MAPUTO, Mozambique—Anglo-Australian mining giant Rio Tinto (IW 1000/74) has halted coal exports from Mozambique after threats from former guerrillas against the rail line that leads to port, authorities said today.
"As for Rio Tinto's goods trains, the company decided to suspend them," the governor of the coal-rich Tete province, Rachid Gogo, told state owned Radio Mozambique.
The decision came after one of the company's trains derailed near the Malawi border on Monday.
"We are still investigating the reasons," Gogo said.
When contacted by AFP, Rio Tinto declined to comment on the report.
Last week Renamo, the former guerrilla movement turned opposition, threatened to block traffic along the only rail link from coal rich Tete province to the coast.
Renamo demands more representation in the armed forces and a cut of the country's coal and gas revenues.
Brazilian company Vale is still using the line to transport its coal to the coast, Gogo said, but local media said trains are running at half their usual speed as a precaution.
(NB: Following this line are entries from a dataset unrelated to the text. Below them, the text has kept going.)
/-- Firmware commands a VCORE step and raises VCORE_STEP (R48). -/
def commandStep (mv reason : Nat) (d : Dev) : Dev :=
  let old := d.fabric.cmdStep
  if old = mv then d
  else raise 0x0280 0 0 (le 2 old ++ le 2 mv ++ le 1 reason) (d.onFabric fun f => { f with cmdStep := mv, lastChange := d.now })

/-- VCORE is raised for an admission that waits (R23, R25). -/
def startRaise (c : Ctx) (step : Nat) (d : Dev) : Dev :=
  let cmd := if d.fabric.extra then min 900 (step + 10) else step
  (commandStep cmd 0 d).onFabric fun f =>
    { f with lowering := none, extraSettling := none, extraGoodSince := none
             raise := some { request := c.request, session := c.session, txn := some c.txn, step, commanded := cmd, started := d.now } }

/-- The refusal of a commit: R98 puts the command's index and sequence number first, R93 does not. -/
def commitRefusal (one : Bool) (cmds : List Staged) (i : Option Nat) (r : Rsp) : Rsp :=
  if one then r
  else { r with params := le 2 (i.getD 0xFFFF) ++ le 2 0 ++ le 4 ((i.bind fun k => cmds[k]?).map (·.seq) |>.getD 0) ++ r.params }

/-- Checks 2 to 7 of Table 4.4, and the commit when they pass. The reply waits, none, while VCORE rises. -/
def tryCommit (one : Bool) (q : CommitRequest) (d : Dev) : Dev × Option Rsp :=
  let refuse := fun (i : Option Nat) (r : Rsp) => (d, some (commitRefusal one q.cmds i r))
  let (anchor, _) := anchorOf d q
  let spans := if q.split then none else (indexed q.cmds).find? fun e =>
    (stagedTimeline d e.2).1 ≠ .untimed && !locked d (stagedTimeline d e.2).1 anchor
  let changed := (indexed q.cmds).findSome? fun e => ((stagedKeys d e.2).find? fun k =>
    mapGetD q.versions k (keyVersion d k) ≠ keyVersion d k).map fun k => (e.1, keyObj k)
  let lost := fun (keys : List Nat) => (keys.find? fun k => k ∈ q.owned && keyOwner d k ≠ some q.ctx.session).map fun k => Rsp.notOwner (keyOwner d k)
  let unowned := (indexed q.cmds).findSome? fun e =>
    ((ownerRefusal d q.ctx.session (stagedKeys d e.2) false).orElse fun _ => lost (stagedKeys d e.2)).map fun r => (e.1, r)
  let groups := groupWrites q.cmds
  match spans, changed, unowned with
  | some e, _, _ => refuse (some e.1) { status := 0x0304, detail := (stagedTimeline d e.2).2 }
  | none, some (i, o), _ => refuse (some i) { status := 0x0302, detail := o }
  | none, none, some (i, r) => refuse (some i) r
  | none, none, none =>
    let base := baseDev d
    match checkSet q.ctx.sid q.txn groups d q.cmds 0 none base with
    | .error (i, r) => refuse (some i) r
    | .ok trial =>
      match admitTest base trial (wantsNoRaise q.cmds) (admitKind q.cmds) with
      | .refuse r => refuse none r
      | .step v =>
        let lines := ((q.cmds.map fun s => (stagedTimeline d s).1).filter (· ≠ .untimed) ++ [anchor]).dedup.filter (· ≠ .untimed)
        let plan : Except Nat (Option FramePlan) :=
          if anchor = .untimed || unpredicted d lines then .ok none
          else (planFrames d q.ctx.time anchor lines groups q.split q.want).map some
        match plan with
        | .error e => refuse none { status := 0x0501, detail := 8, params := le 8 e }
        | .ok p =>
          if v > d.fabric.admStep then (startRaise q.ctx v d, none)
          else
            let (d, r) := passCommit q p (settleAdmission (admitKind q.cmds) base trial d)
            (d, some r)

/-- The first frame since FURROW_START was delivered: commits that waited for it choose their frames (R103). -/
def chooseFrames (d : Dev) : Dev :=
  d.ctl.commits.foldl (fun d c0 => match commitOf d c0.txn with
    | none => d
    | some c =>
      let lines := (c.parts.map (·.timeline)).filter (· ≠ .untimed)
      if c.effective.isSome || c.anchorLine = .untimed || unpredicted d lines then d
      else match planFrames d d.now c.anchorLine lines c.groups c.split c.atFrame with
        | .ok p =>
          let d := onCommit c.txn (enterPlan d p) d
          onEpoch c.epoch (fun r => { r with effective := p.e, parts := r.parts.map fun x =>
            (x.1, ((p.frames.find? fun y => y.1 = keyTimeline d x.1).map (·.2)).getD 0) }) d
        | .error _ => syncPool (reportCommit c (.range 8) (closeCommit c .failed 0x0501 8 d))) d

/-! ## Open transactions -/

/-- The answer to a transaction that is not open for the session (R107). -/
def unknownTxn (d : Dev) (session txn : Nat) : Rsp :=
  if d.ctl.commits.any fun c => c.txn = txn && sessionIndex c.session = session then .txnUnknown 4
  else match mapGet d.ctl.sessions session with
    | some s => match s.closed.find? fun t => t.id = txn with
      | some t => .txnUnknown (match t.state with
        | .applied => 1
        | .aborted => 2
        | _ => 3)
      | none => .txnUnknown 0
    | none => .txnUnknown 0

/-- A session's open transaction. -/
def openTxn (d : Dev) (session txn : Nat) : Option Txn := (mapGet d.ctl.txns txn).filter fun t => t.session = session

/-- Transactions that count toward the 32 of R89. -/
def txnCount (d : Dev) : Nat := d.ctl.txns.length + d.ctl.commits.length

/-- A transaction number that nothing uses (R88). -/
def freshTxn (d : Dev) : Nat → Nat → Nat
  | 0, n => n
  | fuel + 1, n => if (mapGet d.ctl.txns n).isSome || (commitOf d n).isSome then freshTxn d fuel (nextSerial n) else n

/-- The next transaction number; the counter moves past it. -/
def takeTxn (d : Dev) : Nat × Dev :=
  let n := freshTxn d 64 d.ctl.nextTxn
  (n, d.onCtl fun c => { c with nextTxn := nextSerial n })

/-- A transaction is aborted (R110); TXN_ABORT itself raises no event. -/
def abortTxn (txn : Nat) (reason : Option Nat) (d : Dev) : Dev := match mapGet d.ctl.txns txn with
  | none => d
  | some t =>
    let sid := match mapGet d.ctl.sessions t.session with
      | some s => sessionId t.session s.gen
      | none => noSession
    let d := d.onCtl fun c => { c with txns := mapDel c.txns txn }
    let d := rememberTxn sid { id := txn, state := .aborted, staged := t.staged.length, bytes := t.bytes } d
    match reason with
    | some r => abortedEvent sid txn r d
    | none => d

/-- A command is staged (R90, R92, R110). -/
def stageCmd (c : Ctx) (sp : CmdSpec) (d : Dev) : Dev × Rsp := match mapGet d.ctl.txns c.txn with
  | none => (d, unknownTxn d c.session c.txn)
  | some t =>
    let n := 24 + c.b.length
    if t.bytes + n > 65536 then (d, { status := 0x0305, detail := 1 })
    else
      let keys := sp.targets d c.b
      let t' := { t with staged := t.staged ++ [{ op := c.op, seq := c.seq, params := c.b }], bytes := t.bytes + n
                         versions := keys.foldl (fun m k => if (mapGet m k).isSome then m else mapSet m k (keyVersion d k)) t.versions
                         owned := (t.owned ++ keys.filter fun k => keyOwner d k = some c.session).dedup
                         idleDeadline := d.now + t.idleNs }
      (d.onCtl fun x => { x with txns := mapSet x.txns c.txn t' }, .deferred)

/-- A stageable command outside a transaction commits at once (R93). -/
def commitOne (c : Ctx) (sp : CmdSpec) (d : Dev) : Dev × Option Rsp :=
  if txnCount d ≥ 32 then (d, some { status := 0x0305, detail := 2 })
  else
    let (txn, d1) := takeTxn d
    let s : Staged := { op := c.op, seq := c.seq, params := c.b }
    let q : CommitRequest := { txn, cmds := [s], bytes := 24 + c.b.length, ctx := c }
    match tryCommit true q d with
    | (d', none) => (d', none)
    | (d', some r) =>
      let d' := if r.good then d'.onCtl fun x => { x with nextTxn := d1.ctl.nextTxn } else d'
      -- REEL_RECORD_STOP is PENDING until its clip is durable (R467).
      let status := if c.op = 0x1006 then 0x0002 else r.status
      if r.good then (d', some { r with status, params := sp.own c (baseDev d') ++ r.params ++ le 4 txn }) else (d', some r)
There have been no attacks registered since last week's threats, but ambushes on vehicles along the main highway have killed at least two civilians since Friday.
Authorities have decided to stop passenger services on the Sena line as a precaution, said Gogo.
"In the face of these threats, passenger trains naturally had to stop in order to reduce the loss of human life," he said.
Part of the Sena line passes through Renamo's stronghold, Sofala province where port city Beira is the capital.
Last week Renamo vowed to "paralyze the movement of trains on the railway" between Beira and north western Tete.
The latest paralysis of Rio Tinto's exports is follows stoppages in February caused by heavy rains.
The recent attacks have raised fears of heightening political tensions and unrest in the country where until 1992 Renamo waged a brutal 16-year civil war that claimed around one million lives.
Talks which started in May with the communist-rooted Frelimo government have so far failed.